Alla fine, Matteo Renzi ha vinto il braccio di ferro sui decreti attuativi del Jobs act. «Mi assumo la responsabilità delle scelte finali», ha dichiarato alla stampa il premier, non mancando di nascondere le difficoltà incontrate, soprattutto per il battibecco vivacissimo col Nuovo centrodestra. Alla prova del Consiglio dei ministri della vigilia di Natale, la maggioranza è stata attraversata da uno scontro che ha alzato la tensione anche nel governo. Da una parte Ncd, dall'altra la sinistra Pd. Da un lato chi, da destra, voleva «l'opting out», cioè la possibilità di escludere il reintegro, dall'altro chi, da sinistra, reclamava più tutele.
«LE RIFORME DEVONO ANDARE AVANTI». Uno scontro tutto «ideologico» che ha il sapore di un «gioco delle parti», lo ha definito il premier. Che in Cdm ha posto fine alla disputa e, «da leader o presunto tale», ha deciso. Perché il percorso delle riforme, ha ribadito, deve andare avanti. Il braccio di ferro, potenzialmente deflagrante, andava avanti da settimane ed è proseguito fino a ridosso del Cdm, il cui inizio è slittato di oltre due ore.
L'AVVERTIMENTO DI SACCONI. Alla vigilia, Maurizio Sacconi per Ncd aveva lanciato un avvertimento che lasciava poco spazio all'immaginazione, dal momento che tirava in ballo la vita stessa del governo. E i ministri del nuovo centrodestra hanno cercato fino all'ultimo di imporsi in Cdm, arrivando - ha riferito qualche fonte - anche a ventilare la possibilità di non partecipare alla riunione.

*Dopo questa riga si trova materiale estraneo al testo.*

-- ==== Sys2Proof/Machine/Notify.lean ====
section
/-! DEFINITION. Notifications to attach ports and hosts (R256, R262, R322). -/

namespace Sys2Proof.Machine

/-- NTF header: opcode and payload chunks (R259). -/
def ntfHeader (op pch : Nat) : Nat := op + pch * 2 ^ 96

/-- A notification for a port: held in order while the port is ACTIVE, else discarded and counted (R256). -/
def State.portNotify (s : State) (p op len payload : Nat) : State :=
  if s.rd D.ATTACH_STATE p = 4 then
    let x := s.port p
    s.setPort p { x with ntfs := x.ntfs ++ [(ntfHeader op (ceilDiv len 16), payload % 2 ^ (8 * len))] }
  else s.count D.ATTACH_NTF_DROPPED p 1

/-- The vectors a notification may name (Table 12.7). -/
def notifyVectorOk (f v : Nat) : Bool := if f = 0 then decide (20 ≤ v ∧ v ≤ 63) else decide (4 ≤ v ∧ v ≤ 15)

/-- A notification of partition `p` for the host: to VF(p + 1) when enabled, else the PF; into its NLOG, then the vector (R322). -/
def State.hostNotify (s : State) (p vec op len payload : Nat) : State :=
  let f := if s.fnPresent (p + 1) then p + 1 else 0
  let h := s.fn f
  let entry := op + (payload % 2 ^ (8 * len)) * 2 ^ 128
  let s := s.setFn f { h with nlog := Table.set 0 (h.nlogProd % 64) entry h.nlog, nlogProd := (h.nlogProd + 1) % 2 ^ 64 }
  if notifyVectorOk f vec then s.msix f vec else s.count D.HOST_NOTIFY_DROPPED f 1

/-- A notification to the target `code` of NOTIFY or DONE_TARGET (Table 5.4); one for a port that the part does not have goes nowhere. -/
def State.notify (s : State) (p code op len payload : Nat) : State :=
  if !bit code 15 then s.hostNotify p (bits code 14 0) op len payload
  else if s.has .port (bits code 14 0) then s.portNotify (bits code 14 0) op len payload else s

end Sys2Proof.Machine
end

MINORANZA PD SUL FRONTE OPPOSTO. Sul fronte opposto, però, si sono collocati quegli esponenti della minoranza Pd (Speranza, Damiano, Epifani) che vohanno tato il Jobs act alla Camera solo al termine di una lunga mediazione e dopo aver ricevuto rassicurazioni. Ma Renzi, come racconterà lui stesso in conferenza stampa al termine dell'inedito Cdm della vigilia di Natale, ha evitato il deflagrare dello scontro senza cedere alle pressioni. E al termine di una riunione lunga tre ore ha annunciato un testo nel quale ha stoppato l'opting out e i licenziamenti per scarso rendimento chiesti dagli alfaniani, ma ha assicurato anche che il testo dei decreti delegati «è aperto al contributo delle commissioni parlamentari» che dovranno dare i pareri. Un passaggio che consente al Ncd, hanno spiegati fonti di governo, di rivendicare il passo avanti compiuto considerando non chiusa la partita.
SPERANZA TWITTA GLI AUGURI A SACCONI. La scelta del premier ha però fatto esultare la sinistra Pd, che ha festeggiato l'impronta «più di sinistra» che assume il decreto sulle tutele crescenti («Buon Natale Sacconi», ha twittato Roberto Speranza). Ma Renzi ne ha avuto anche per loro e ha ricordato a chi da sinistra reclamava più tutele, l'arrivo dei nuovi ammortizzatori sociali.